In 2017 AES+F expanded the project with the addition of a series of digital collages composed of a set of 12 vertical “Stillages” featuring characters from the video arranged on shelves in a surrealistic trompe l’oeil. The “Stillages” were shown for the first time as part of the collective’s survey exhibition Theatrum Mundi at the Musée d’art et d’histoire in Geneva in 2018, together with a selection of paintings and torture devices from the project. Inverso Mundus was

subsequently presented in various exhibitions around the world featuring selections and combinations of works from the project.
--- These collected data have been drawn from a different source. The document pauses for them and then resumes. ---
/-- No bus frame is pending any more. -/
def State.dropFrames (s : State) : State := { s with bus := { s.bus with chans := s.bus.chans.map (fun (c : BusChan) => { c with pend := [] }) } }

/-! ### Fields of the partner's heartbeat (R393) -/

/-- STATE -/ def State.peerState (s : State) : Nat := natAt s.pair.hb 0x18 1
/-- FLAGS -/ def State.peerFlag (s : State) (n : Nat) : Bool := bit (natAt s.pair.hb 0x19 1) n

/-! ### PAIR_STATUS (R407, R418) -/

/-- No heartbeat was missed in the last HB_MISS beats. -/
def State.partnerSeen (s : State) : Bool :=
  s.pair.hbBeat.isSome && (match s.pair.missAt with
    | none => true
    | some b => decide (b + s.hbMiss ≤ s.pair.judged))

/-- A grant or refusal was received within the last LEASE_BEATS beats. -/
def State.banksmanSeen (s : State) : Bool :=
  match s.pair.bmBeat with
  | some b => decide (s.beat < b + s.leaseBeats)
  | none => false

/-- LAMP_FULL (R406). -/
def State.lampFull (s : State) : Bool :=
  match s.pair.lampFull with
  | some b => decide (s.beat < b + 14400000)
  | none => false

/-- The conditions of R407. -/
def State.guaranteed (s : State) : Bool :=
  let late := match s.pair.lateAt with
    | some b => decide (s.beat < b + 16)
    | none => false
  let mine := s.fld Reg.SAFETY_STATE 1 0 == 0
  let both := mine && s.pair.peer.normal && !late && s.pair.peer.raftOk
  if s.pairSt = Pair.active ∧ s.peerState = Pair.standby then
    both && s.peerFlag 3 && s.peerFlag 4 && (match s.pair.grantBeat with
      | some b => decide (s.beat < b + s.leaseBeats)
      | none => false)
  else if s.pairSt = Pair.standby ∧ s.peerState = Pair.active then both && s.pair.lampClean && s.lampFull && s.peerFlag 2 && s.pair.rafts.isEmpty
  else false

/-- PAIR_STATUS brought up to date, with the events of PARTNER_SEEN and BANKSMAN_SEEN. -/
def State.pairRefresh (s : State) : State :=
  if s.inPair = false then s else
  let old := s.rg Reg.PAIR_STATUS
  let seen := s.partnerSeen
  let bm := s.banksmanSeen
  let w := s.pairId + 2 * b2n s.pairOwner + 4 * b2n seen + 8 * b2n bm + 16 * b2n (s.pairSt == Pair.cold) + 32 * b2n s.guaranteed +
    64 * b2n s.pair.lampClean + 128 * b2n s.lampFull + 256 * wbits old 8 8 + 512 * (s.peerState % 8) + 4096 * wbits old 12 12
  let s := s.setRg Reg.PAIR_STATUS (BitVec.ofNat 32 w)
  let s := if wbits old 2 2 = 1 ∧ seen = false then s.evt Head.pair 4 else if wbits old 2 2 = 0 ∧ seen then s.evt Head.pair 5 else s
  if wbits old 3 3 = 1 ∧ bm = false then s.evt Head.pair 7 else s

/-- HELD_OUT. -/
def State.heldOut (s : State) : Bool := s.fld Reg.PAIR_STATUS 12 12 == 1

/-! ### Changes of state (R375) -/

/-- A change of PAIR state: outputs stop in a state that sends none, and a unit that enters JOINING begins its join anew. -/
def State.setPair (s : State) (x : Nat) : State :=
  if s.pairSt = x then s else
  let s := (s.setBlkState Head.pair x).setReady Head.pair (x == Pair.solo || x == Pair.standby || x == Pair.active)
  let s :=
    if x = Pair.joining then
      s.modPair (fun p => { p with joining := s.beat, join := .idle, heldAnswer := false, leave := false, rafts := [], lateRun := 0, notice := none,
                                   sections := [], inputEnd := none, copyNext := none })
    else s.modPair (fun p => { p with join := .idle, heldAnswer := false, leave := false })
  let s := if s.sendsOutputs then s else s.dropFrames
  s.lioGate.pairRefresh

/-- The low 32 bits of the beat of a change of owner. -/
def State.ownerChanged (s : State) : State := s.setRg Reg.LAST_CHANGE_BEAT (BitVec.ofNat 32 s.beat)

/-- Commands the old owner had accepted are INDETERMINATE in the mirrored entries after a failover (R442, R443). -/
def State.journalFailover (s : State) : State :=
  let open_ := fun (k : Nat) (e : JEntry) => decide (k < 192) && (e.state == .accepted || e.state == .started)
  let hit := (s.host.journal.mapIdx open_).any id
  let s := { s with host := { s.host with journal := s.host.journal.mapIdx (fun k e =>
      if open_ k e then { e with state := .indeterminate, endBeat := s.beat } else e) } }
  if hit then s.evt Head.host 4 else s

/-- JSEQ goes on above the highest in own and mirrored entries (R443). -/
def State.journalOwn (s : State) : State :=
  s.setRg Reg.JSEQ_LAST (BitVec.ofNat 32 ((s.host.journal.map (·.jseq)).foldl max (s.rg Reg.JSEQ_LAST).toNat))

/-- Programs that were in RUN or HOLD start with INIT_WARM at their first scheduled start (R133). -/
def State.progWarm (s : State) : State :=
  (List.range 32).foldl (fun s p =>
    let x := s.slot p
    if x.mode = .run ∨ x.mode = .hold then
      s.modSlot p (fun x => { x with mode := .run, cycle := none, suspended := false, stepping := false, abortAt := none, resumeAt := 0,
                                     breaks := List.replicate 8 none, req := some (0, .start 1), lWrote := [] })
    else s.modSlot p (fun x => { x with cycle := none, suspended := false, stepping := false, abortAt := none, req := none,
                                        breaks := List.replicate 8 none, lWrote := [] })) s

/-- An end of a handover that PAIR_HANDOVER asked for: its command completes. -/
def State.endHandover (s : State) (code : Nat) : State :=
  match s.pair.handover with
  | none => s
  | some o =>
    let s := s.modPair (fun p => { p with handover := none })
    match o.tag with
    | none => s
    | some t => if code = Code.state then s.opFail t (.state Head.pair) else s.opEnd t code [] 0

/-- A non-owner whose grant is in force becomes owner (R375, R379, R398, R402). -/
def State.takeOwnership (s : State) : State :=
  let was := s.pairSt
  let s := (s.setPair Pair.solo).ownerChanged.journalOwn
  let s := s.endHandover Code.timeout
  if was = Pair.joining then s else
  let s := ((s.incSat Reg.FAILOVER_CNT).evt Head.pair 1).journalFailover
  if was = Pair.cold then s.progWarm else s

/-- The owner leaves ownership (R377, R385): it enters JOINING, and no grant it holds counts any more. -/
def State.loseOwnership (s : State) (lease : Bool) : State :=
  let s := (s.modPair (fun p => { p with grant := none })).setPair Pair.joining
  let s := s.ownerChanged
  if lease then s.evt Head.pair 6 else s

/-- The first boundary at which neither LEASE_END nor PARTNER_CONSENT_END lies ahead (R377). -/
def State.leaseExpire (s : State) : State :=
  if s.inPair ∧ s.pairOwner ∧ s.leaseEnd ≤ s.beat ∧ s.pair.peerConsent ≤ s.beat then s.loseOwnership true else s
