/-- `CTD` (R135). -/
def execOpCtd (slot : Nat) (d : SReg) (a : SReg) (x : SReg) (vp : Bool) (rs : Bool) (num : BitVec 9) (s : State) : Host.Outcome State Fault Refusal :=
  .next (s.scanInstr slot (.opCtd slot d a x vp rs num))

/-- `CTUD` (R135). -/
def execOpCtud (slot : Nat) (d : SReg) (a : SReg) (x : SReg) (vp : Bool) (rs : Bool) (num : BitVec 9) (s : State) : Host.Outcome State Fault Refusal :=
  .next (s.scanInstr slot (.opCtud slot d a x vp rs num))

/-- `R_TRIG` (R135). -/
def execOpRTrig (slot : Nat) (d : SReg) (a : SReg) (x : SReg) (rs : Bool) (num : BitVec 9) (s : State) : Host.Outcome State Fault Refusal :=
  .next (s.scanInstr slot (.opRTrig slot d a x rs num))

/-- `F_TRIG` (R135). -/
def execOpFTrig (slot : Nat) (d : SReg) (a : SReg) (x : SReg) (rs : Bool) (num : BitVec 9) (s : State) : Host.Outcome State Fault Refusal :=
  .next (s.scanInstr slot (.opFTrig slot d a x rs num))

end Sys2Proof.Machine
end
Notable solo exhibitions include Galeria Senda in Barcelona in 2016, followed by the Claudine and Jean Marc Salomon Foundation in France the same year; the SCAD Museum of Art in Savannah, Georgia, in 2018; Predictions and Revelations at St. Petersburg’s Central Exhibition Hall “Manege” in 2019, What Came to Pass at Tang Contemporary Art in Beijing in 2020, and Lost, Hybrid, Inverted at the Jeonnam Museum of Art in South Korea in 2021.